I took my boat for a spin today just to blow the cobwebs out. The reason is I am heading of for a week of sea fishing soon.


----------



## Doc

Good pictures guys.  I like all boating pictures.  

Vin, is that the boat you were fabricating a year or so ago.  Either way it looks good.   

I haven't put my latest addition in this thread.  20 year old gibson:


----------



## daedong

Doc said:


> Vin, is that the boat you were fabricating a year or so ago.  Either way it looks good.


Yep


----------



## thcri RIP

My boat is in storage.  I can't take a picture of it right now???


----------



## JeffSpencer

Heck,..that was easy enough. Mako 252 with twin Optimax 150's.


----------



## JimR

JeffSpencer said:


> Heck,..that was easy enough. Mako 252 with twin Optimax 150's.



Nice fishing boat you have there.


----------



## JeffSpencer

More...


----------



## JeffSpencer

Thanks Jim!


----------



## JimR

Mine is put away for the winter.  Ice is already stating to form on the ponds around here.


----------



## bczoom

OK, Like Vin, I made my own boat.  Not as nice as his...  OK, mine doesn't even float.

It's a little beat up but at 22 years old, I guess I should expect that (or maybe fix it).

It's not a very good picture...

It's made completely of safety wire (think small gauge ele. fence wire).
There's no glue or otherwise for attaching parts.  Each wire is crimped onto another.

You can't see the detail, but there's a bedroom, galley, head, closet...  Each has a decent degree of detail.  There's hangers in the closet, 2 sinks, commode...  All the doors (14 of them) are fully functional and open/close.

It's about 2.5 - 3' tall and long.


----------



## bczoom

daedong said:


> I took my boat for a spin today just to blow the cobwebs out. The reason is I am heading of for a week of sea fishing soon.


Hey, I see water in that pic.  I thought you were out?  Would you get in trouble if you removed the drain plug, let a few hundred gallons into the boat and brought it home for your trees?


----------



## thcri RIP

bczoom said:


> Hey, I see water in that pic. I thought you were out? Would you get in trouble if you removed the drain plug, let a few hundred gallons into the boat and brought it home for your trees?


 
Not if he paid tax on the water, got a permit, and did an environmental study???


----------



## Doc

Nice boat you got there Jeff.  I bet it handles nice with those 150's on the back.  

Good to see you posting buddy!!!!!


----------



## JeffSpencer

Hey Doc! Please forgive me for disappearing for a while. I got caught up in way too many boating/fishing forums.

How's things?


----------



## Doc

No problem Jeff .... I sure know how that goes.  

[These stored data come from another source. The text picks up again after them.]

/-! `State.offerCommand` -/

@[simp] theorem State.offerCommand_lastResult (w : Word) :
    (s.offerCommand w).lastResult = s.lastResult := rfl
@[simp] theorem State.offerCommand_err (w : Word) :
    (s.offerCommand w).err = s.err := rfl
@[simp] theorem State.offerCommand_crcCfg (w : Word) :
    (s.offerCommand w).crcCfg = s.crcCfg := rfl
@[simp] theorem State.offerCommand_crcPoly (w : Word) :
    (s.offerCommand w).crcPoly = s.crcPoly := rfl
@[simp] theorem State.offerCommand_crcInit (w : Word) :
    (s.offerCommand w).crcInit = s.crcInit := rfl
@[simp] theorem State.offerCommand_crcXorout (w : Word) :
    (s.offerCommand w).crcXorout = s.crcXorout := rfl
@[simp] theorem State.offerCommand_crcState (w : Word) :
    (s.offerCommand w).crcState = s.crcState := rfl
@[simp] theorem State.offerCommand_frSlave (w : Word) :
    (s.offerCommand w).frSlave = s.frSlave := rfl
@[simp] theorem State.offerCommand_frFunc (w : Word) :
    (s.offerCommand w).frFunc = s.frFunc := rfl
@[simp] theorem State.offerCommand_frStart (w : Word) :
    (s.offerCommand w).frStart = s.frStart := rfl
@[simp] theorem State.offerCommand_frCount (w : Word) :
    (s.offerCommand w).frCount = s.frCount := rfl
@[simp] theorem State.offerCommand_frBpr (w : Word) :
    (s.offerCommand w).frBpr = s.frBpr := rfl
@[simp] theorem State.offerCommand_frValue (w : Word) :
    (s.offerCommand w).frValue = s.frValue := rfl
@[simp] theorem State.offerCommand_frXfunc (w : Word) :
    (s.offerCommand w).frXfunc = s.frXfunc := rfl
@[simp] theorem State.offerCommand_tx (w : Word) :
    (s.offerCommand w).tx = s.tx := rfl
@[simp] theorem State.offerCommand_txLen (w : Word) :
    (s.offerCommand w).txLen = s.txLen := rfl
@[simp] theorem State.offerCommand_rx (w : Word) :
    (s.offerCommand w).rx = s.rx := rfl
@[simp] theorem State.offerCommand_rxLen (w : Word) :
    (s.offerCommand w).rxLen = s.rxLen := rfl
@[simp] theorem State.offerCommand_valPlLen (w : Word) :
    (s.offerCommand w).valPlLen = s.valPlLen := rfl
@[simp] theorem State.offerCommand_extWord (w : Word) :
    (s.offerCommand w).extWord = s.extWord := rfl
@[simp] theorem State.offerCommand_mmkDec0 (w : Word) :
    (s.offerCommand w).mmkDec0 = s.mmkDec0 := rfl
@[simp] theorem State.offerCommand_mmkDec1 (w : Word) :
    (s.offerCommand w).mmkDec1 = s.mmkDec1 := rfl
@[simp] theorem State.offerCommand_smpN (w : Word) :
    (s.offerCommand w).smpN = s.smpN := rfl
@[simp] theorem State.offerCommand_smpMaxdevLo (w : Word) :
    (s.offerCommand w).smpMaxdevLo = s.smpMaxdevLo := rfl
@[simp] theorem State.offerCommand_smpMaxdevHi (w : Word) :
    (s.offerCommand w).smpMaxdevHi = s.smpMaxdevHi := rfl
@[simp] theorem State.offerCommand_smpPrim (w : Word) :
    (s.offerCommand w).smpPrim = s.smpPrim := rfl
@[simp] theorem State.offerCommand_smpTan (w : Word) :
    (s.offerCommand w).smpTan = s.smpTan := rfl
@[simp] theorem State.offerCommand_cursor (w : Word) :
    (s.offerCommand w).cursor = s.cursor := rfl
@[simp] theorem State.offerCommand_kind (w : Word) :
    (s.offerCommand w).kind = s.kind := rfl
@[simp] theorem State.offerCommand_kindValid (w : Word) :
    (s.offerCommand w).kindValid = s.kindValid := rfl
@[simp] theorem State.offerCommand_estValid (w : Word) :
    (s.offerCommand w).estValid = s.estValid := rfl
@[simp] theorem State.offerCommand_lastFillRej (w : Word) :
    (s.offerCommand w).lastFillRej = s.lastFillRej := rfl
@[simp] theorem State.offerCommand_accCnt (w : Word) :
    (s.offerCommand w).accCnt = s.accCnt := rfl
@[simp] theorem State.offerCommand_rejCnt (w : Word) :
    (s.offerCommand w).rejCnt = s.rejCnt := rfl
@[simp] theorem State.offerCommand_estMean (w : Word) :
    (s.offerCommand w).estMean = s.estMean := rfl
@[simp] theorem State.offerCommand_estSd (w : Word) :
    (s.offerCommand w).estSd = s.estSd := rfl
@[simp] theorem State.offerCommand_estTmean (w : Word) :
    (s.offerCommand w).estTmean = s.estTmean := rfl
@[simp] theorem State.offerCommand_estTsd (w : Word) :
    (s.offerCommand w).estTsd = s.estTsd := rfl
@[simp] theorem State.offerCommand_estCount (w : Word) :
    (s.offerCommand w).estCount = s.estCount := rfl
@[simp] theorem State.offerCommand_estKind (w : Word) :
    (s.offerCommand w).estKind = s.estKind := rfl
@[simp] theorem State.offerCommand_bufP (w : Word) :
    (s.offerCommand w).bufP = s.bufP := rfl
@[simp] theorem State.offerCommand_bufT (w : Word) :
    (s.offerCommand w).bufT = s.bufT := rfl
@[simp] theorem State.offerCommand_resetAsserted (w : Word) :
    (s.offerCommand w).resetAsserted = false := rfl
@[simp] theorem State.offerCommand_pending (w : Word) :
    (s.offerCommand w).pending = .write Reg.cmd.offset .w32 w :: s.pending := rfl
@[simp] theorem State.offerCommand_answer (w : Word) :
    (s.offerCommand w).answer = s.answer := rfl
@[simp] theorem State.offerCommand_draws (w : Word) :
    (s.offerCommand w).draws = s.draws := rfl

/-! `State.resetEngine` -/

@[simp] theorem State.resetEngine_lastResult :
    s.resetEngine.lastResult = State.reset.lastResult := rfl
@[simp] theorem State.resetEngine_err :
    s.resetEngine.err = State.reset.err := rfl
@[simp] theorem State.resetEngine_crcCfg :
    s.resetEngine.crcCfg = State.reset.crcCfg := rfl
@[simp] theorem State.resetEngine_crcPoly :
    s.resetEngine.crcPoly = State.reset.crcPoly := rfl
@[simp] theorem State.resetEngine_crcInit :
    s.resetEngine.crcInit = State.reset.crcInit := rfl
@[simp] theorem State.resetEngine_crcXorout :
    s.resetEngine.crcXorout = State.reset.crcXorout := rfl
@[simp] theorem State.resetEngine_crcState :
    s.resetEngine.crcState = State.reset.crcState := rfl
@[simp] theorem State.resetEngine_frSlave :
    s.resetEngine.frSlave = State.reset.frSlave := rfl
@[simp] theorem State.resetEngine_frFunc :
    s.resetEngine.frFunc = State.reset.frFunc := rfl
@[simp] theorem State.resetEngine_frStart :
    s.resetEngine.frStart = State.reset.frStart := rfl
@[simp] theorem State.resetEngine_frCount :
    s.resetEngine.frCount = State.reset.frCount := rfl
@[simp] theorem State.resetEngine_frBpr :
    s.resetEngine.frBpr = State.reset.frBpr := rfl
@[simp] theorem State.resetEngine_frValue :
    s.resetEngine.frValue = State.reset.frValue := rfl
@[simp] theorem State.resetEngine_frXfunc :
    s.resetEngine.frXfunc = State.reset.frXfunc := rfl
@[simp] theorem State.resetEngine_tx :
    s.resetEngine.tx = State.reset.tx := rfl
@[simp] theorem State.resetEngine_txLen :
    s.resetEngine.txLen = State.reset.txLen := rfl
@[simp] theorem State.resetEngine_rx :
    s.resetEngine.rx = State.reset.rx := rfl
@[simp] theorem State.resetEngine_rxLen :
    s.resetEngine.rxLen = State.reset.rxLen := rfl
@[simp] theorem State.resetEngine_valPlLen :
    s.resetEngine.valPlLen = State.reset.valPlLen := rfl
@[simp] theorem State.resetEngine_extWord :
    s.resetEngine.extWord = State.reset.extWord := rfl
@[simp] theorem State.resetEngine_mmkDec0 :
    s.resetEngine.mmkDec0 = State.reset.mmkDec0 := rfl
@[simp] theorem State.resetEngine_mmkDec1 :
    s.resetEngine.mmkDec1 = State.reset.mmkDec1 := rfl
@[simp] theorem State.resetEngine_smpN :
    s.resetEngine.smpN = State.reset.smpN := rfl
@[simp] theorem State.resetEngine_smpMaxdevLo :
    s.resetEngine.smpMaxdevLo = State.reset.smpMaxdevLo := rfl
@[simp] theorem State.resetEngine_smpMaxdevHi :
    s.resetEngine.smpMaxdevHi = State.reset.smpMaxdevHi := rfl
@[simp] theorem State.resetEngine_smpPrim :
    s.resetEngine.smpPrim = State.reset.smpPrim := rfl
@[simp] theorem State.resetEngine_smpTan :
    s.resetEngine.smpTan = State.reset.smpTan := rfl
@[simp] theorem State.resetEngine_cursor :
    s.resetEngine.cursor = State.reset.cursor := rfl
@[simp] theorem State.resetEngine_kind :
    s.resetEngine.kind = State.reset.kind := rfl
@[simp] theorem State.resetEngine_kindValid :
    s.resetEngine.kindValid = State.reset.kindValid := rfl
@[simp] theorem State.resetEngine_estValid :
    s.resetEngine.estValid = State.reset.estValid := rfl
@[simp] theorem State.resetEngine_lastFillRej :
    s.resetEngine.lastFillRej = State.reset.lastFillRej := rfl
@[simp] theorem State.resetEngine_accCnt :
    s.resetEngine.accCnt = State.reset.accCnt := rfl
@[simp] theorem State.resetEngine_rejCnt :
    s.resetEngine.rejCnt = State.reset.rejCnt := rfl
@[simp] theorem State.resetEngine_estMean :
    s.resetEngine.estMean = State.reset.estMean := rfl
@[simp] theorem State.resetEngine_estSd :
    s.resetEngine.estSd = State.reset.estSd := rfl
@[simp] theorem State.resetEngine_estTmean :
    s.resetEngine.estTmean = State.reset.estTmean := rfl
@[simp] theorem State.resetEngine_estTsd :
    s.resetEngine.estTsd = State.reset.estTsd := rfl
@[simp] theorem State.resetEngine_estCount :
    s.resetEngine.estCount = State.reset.estCount := rfl
@[simp] theorem State.resetEngine_estKind :
    s.resetEngine.estKind = State.reset.estKind := rfl
@[simp] theorem State.resetEngine_bufP :
    s.resetEngine.bufP = Config.freeStore s.draws := rfl
@[simp] theorem State.resetEngine_bufT :
    s.resetEngine.bufT = Config.freeStore (s.draws + 1) := rfl
@[simp] theorem State.resetEngine_resetAsserted :
    s.resetEngine.resetAsserted = s.resetAsserted := rfl
@[simp] theorem State.resetEngine_pending :
    s.resetEngine.pending = s.pending := rfl
@[simp] theorem State.resetEngine_answer :
    s.resetEngine.answer = s.answer := rfl
@[simp] theorem State.resetEngine_draws :
    s.resetEngine.draws = s.draws + resetDraws := rfl

end Sys2Proof.Machine
end

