-- ==== Sys2Proof/Certificates/Slice0/Obligations.lean ====
section
/-! DEFINITION. The statements for the provers. Each docstring names the rules of spec/ it formalises. -/

open Sys2Proof Sys2Proof.Machine

/-! ## Encoding (30_encoding.md) -/

/-- R90 to R92: decoding an encoded command gives it back, and a word that decodes is the encoding of its command, so
no bit of a legal word is dropped. -/
def Obligations.DecodeAndEncodeAgree : Prop :=
  (∀ i, decode (encode i) = .ok i) ∧ (∀ w i, decode w = .ok i → w = encode i)

/-- R92: a word is legal exactly when `w & 0xFFFF00FF` is one of the 16 OP values of R91; every other word is refused
by name. -/
def Obligations.LegalWordsAreTheSixteenOpcodes : Prop :=
  ∀ w : Word,
    ((∃ i, decode w = .ok i) ↔
      w &&& 0xFFFF00FF ∈ ([0x00, 0x01, 0x02, 0x03, 0x04, 0x10, 0x11, 0x12, 0x20, 0x21, 0x22, 0x23, 0x30, 0x31, 0x3E,
        0x3F] : List Word)) ∧
    (decode w = .error .reservedBits ↔ w &&& 0xFFFF0000 ≠ 0)

/-- R91, and the words of 95_test_vectors.md: one word of each family decodes to its command. -/
def Obligations.WordsOfEveryFamilyDecode : Prop :=
  decode 0x00000000 = .ok (.nop 0x00) ∧ decode 0x00003102 = .ok (.crcFeed 0x31) ∧
  decode 0x00000103 = .ok (.crcLoadProfile 0x01) ∧ decode 0x00000012 = .ok (.buildMmk 0x00) ∧
  decode 0x0000FF21 = .ok (.extractF32 0xFF) ∧ decode 0x00000023 = .ok (.mmkDecode 0x00) ∧
  decode 0x00000130 = .ok (.smpAdd 0x01) ∧ decode 0x0000FF3F = .ok (.softReset 0xFF) ∧
  decode 0x00000005 = .error .unlistedOp ∧ decode 0x00010000 = .error .reservedBits

/-- R93: for a command that takes no operand every ARG is legal, and runs the same command with the same effect. -/
def Obligations.IgnoredArgHasNoEffect : Prop :=
  (∀ a : Byte, ∀ op ∈ ([0x00, 0x01, 0x04, 0x10, 0x11, 0x12, 0x20, 0x23, 0x31, 0x3E, 0x3F] : List Byte),
    ∃ i, decode (commandWord op a) = .ok i ∧ opcode i = op) ∧
  ∀ (a b : Byte) (s : State),
    exec (.nop a) s = exec (.nop b) s ∧ exec (.crcStart a) s = exec (.crcStart b) s ∧
    exec (.crcComputeRx a) s = exec (.crcComputeRx b) s ∧ exec (.buildRtuRead a) s = exec (.buildRtuRead b) s ∧
    exec (.buildRtuWrite a) s = exec (.buildRtuWrite b) s ∧ exec (.buildMmk a) s = exec (.buildMmk b) s ∧
    exec (.validateRtu a) s = exec (.validateRtu b) s ∧ exec (.mmkDecode a) s = exec (.mmkDecode b) s ∧
    exec (.smpClear a) s = exec (.smpClear b) s ∧ exec (.clearStatus a) s = exec (.clearStatus b) s ∧
    exec (.softReset a) s = exec (.softReset b) s

/-- R94: writing an illegal word runs no command; LAST_RESULT becomes ILLEGAL_CMD, ERR becomes 1, nothing else
changes. -/
def Obligations.IllegalWordOnlySetsStatus : Prop :=
  ∀ (s : State) (rest : List BusEvent) (w : Word),
    (w >>> 16 ≠ 0 ∨ w &&& 0xFF ∉ ([0x00, 0x01, 0x02, 0x03, 0x04, 0x10, 0x11, 0x12, 0x20, 0x21, 0x22, 0x23, 0x30, 0x31,
      0x3E, 0x3F] : List Word)) →
    step (s.facing (.write 0x000 .w32 w) rest) =
      .next { s.served .written rest with lastResult := .illegalCmd, err := true }

/-! ## The bus (20_memory.md) and the register map (10_state.md) -/

/-- R22, R74: a write of a word that decodes to a command runs that command in one step; besides, the step takes the
event off the pending ones and answers it. -/
def Obligations.StepRunsTheDecodedCommand : Prop :=
  ∀ (s : State) (rest : List BusEvent) (w : Word) (i : Instr), decode w = .ok i →
    step (s.facing (.write 0x000 .w32 w) rest) = exec i (s.served .written rest)

/-- R75: a 32-bit read at any aligned offset answers with a word and changes nothing else. -/
def Obligations.ReadsHaveNoSideEffect : Prop :=
  ∀ (s : State) (rest : List BusEvent) (o : Offset), o.toNat % 4 = 0 →
    step (s.facing (.read o .w32) rest) = .next (s.served (.data (readAt o s)) rest)

/-- R13, R22 to R51, R200: what a read of each named register returns, as a number, CRC_RESULT apart; with the value of each
of the 18 result codes and of each channel kind. -/
def Obligations.RegisterReadsReturnTheirFields : Prop :=
  ∀ s : State,
    let code : Nat := match s.lastResult with
      | .ok => 0x00
      | .illegalCmd => 0x01
      | .badArg => 0x02
      | .frameTooShort => 0x10
      | .crcMismatch => 0x11
      | .addressMismatch => 0x12
      | .bcUnsupported => 0x13
      | .bcSlaveError => 0x14
      | .funcCountMismatch => 0x15
      | .mmkBadStart => 0x20
      | .mmkBadStuff => 0x21
      | .mmkNoEnd => 0x22
      | .mmkTrailing => 0x23
      | .mmkBadLength => 0x24
      | .mmkCrcMismatch => 0x25
      | .extractRange => 0x30
      | .fillAccepted => 0x41
      | .fillRejected => 0x42
    let kindNumber : ChannelKind → Nat := fun k => match k with
      | .r => 0
      | .l => 1
      | .c => 2
      | .m => 3
    (readAt 0x000 s).toNat = 0 ∧
    (readAt 0x004 s).toNat = code + (if s.err then 256 else 0) ∧
    (readAt 0x010 s).toNat = s.crcCfg.toNat ∧ (readAt 0x014 s).toNat = s.crcPoly.toNat ∧
    (readAt 0x018 s).toNat = s.crcInit.toNat ∧ (readAt 0x01C s).toNat = s.crcXorout.toNat ∧
    (readAt 0x020 s).toNat = s.crcState.toNat ∧
    (readAt 0x040 s).toNat = s.frSlave.toNat ∧ (readAt 0x044 s).toNat = s.frFunc.toNat ∧
    (readAt 0x048 s).toNat = s.frStart.toNat ∧ (readAt 0x04C s).toNat = s.frCount.toNat ∧
    (readAt 0x050 s).toNat = s.frBpr.toNat ∧ (readAt 0x054 s).toNat = s.frValue.toNat ∧
    (readAt 0x058 s).toNat = s.frXfunc.toNat ∧
    (readAt 0x05C s).toNat = s.frCount.toNat * s.frBpr.toNat ∧
    (readAt 0x060 s).toNat = 5 + s.frCount.toNat * s.frBpr.toNat ∧
    (readAt 0x064 s).toNat = s.txLen.toNat ∧ (readAt 0x068 s).toNat = s.rxLen.toNat ∧
    (readAt 0x06C s).toNat = s.valPlLen.toNat ∧ readAt 0x070 s = s.extWord ∧
    readAt 0x074 s = s.mmkDec0 ∧ readAt 0x078 s = s.mmkDec1 ∧
    (readAt 0x080 s).toNat = s.smpN.toNat ∧ readAt 0x084 s = s.smpMaxdevLo ∧ readAt 0x088 s = s.smpMaxdevHi ∧
    readAt 0x08C s = s.smpPrim ∧ readAt 0x090 s = s.smpTan ∧
    (readAt 0x094 s).toNat = s.cursor.toNat + 256 * kindNumber s.kind + (if s.kindValid then 1024 else 0) +
      (if s.estValid then 2048 else 0) + (if s.lastFillRej then 4096 else 0) ∧
    readAt 0x098 s = s.accCnt ∧ readAt 0x09C s = s.rejCnt ∧
    (readAt 0x0A0 s).toNat + 2 ^ 32 * (readAt 0x0A4 s).toNat = s.estMean.toNat ∧
    (readAt 0x0A8 s).toNat + 2 ^ 32 * (readAt 0x0AC s).toNat = s.estSd.toNat ∧
    (readAt 0x0B0 s).toNat + 2 ^ 32 * (readAt 0x0B4 s).toNat = s.estTmean.toNat ∧
    (readAt 0x0B8 s).toNat + 2 ^ 32 * (readAt 0x0BC s).toNat = s.estTsd.toNat ∧
    (readAt 0x0C0 s).toNat = s.estCount.toNat + 256 * kindNumber s.estKind

/-- R24, R29: CRC_RESULT is computed from CRC_STATE and the configuration in force, with WIDTH16, ALG, REFIN and REFOUT
in bits 0 to 3 of CRC_CFG: masked to W bits, reversed if REFOUT, then xor-out. -/
def Obligations.CrcResultIsComputedAtTheRead : Prop :=
  ∀ s : State,
    let p : CrcProfile := {
      width16 := s.crcCfg.getLsbD 0, alg := s.crcCfg.getLsbD 1, refin := s.crcCfg.getLsbD 2
      refout := s.crcCfg.getLsbD 3, poly := s.crcPoly, init := s.crcInit, xorout := s.crcXorout }
    (readAt 0x024 s).toNat = crcOutNat p s.crcState.toNat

Things are going GREAT, except that boating season is now over.  We added the houseboat to our fleet this year and love it.  We had 30 people on it one weekend and there was room for more.  Just amazing. 

How are things with you?  I bet those twins have grown a bunch since I saw them last.  On the verge of being teenagers now.  That is a scary thought.


----------



## JeffSpencer

Believe it or not, the twins are 16 and DRIVING!!! Everything else is going great. The Striper fishing and Yellowfin Tuna are just begining to show up  here in NC. Wanna go?


----------



## JimR

JeffSpencer said:


> Believe it or not, the twins are 16 and DRIVING!!! Everything else is going great. The Striper fishing and Yellowfin Tuna are just begining to show up  here in NC. Wanna go?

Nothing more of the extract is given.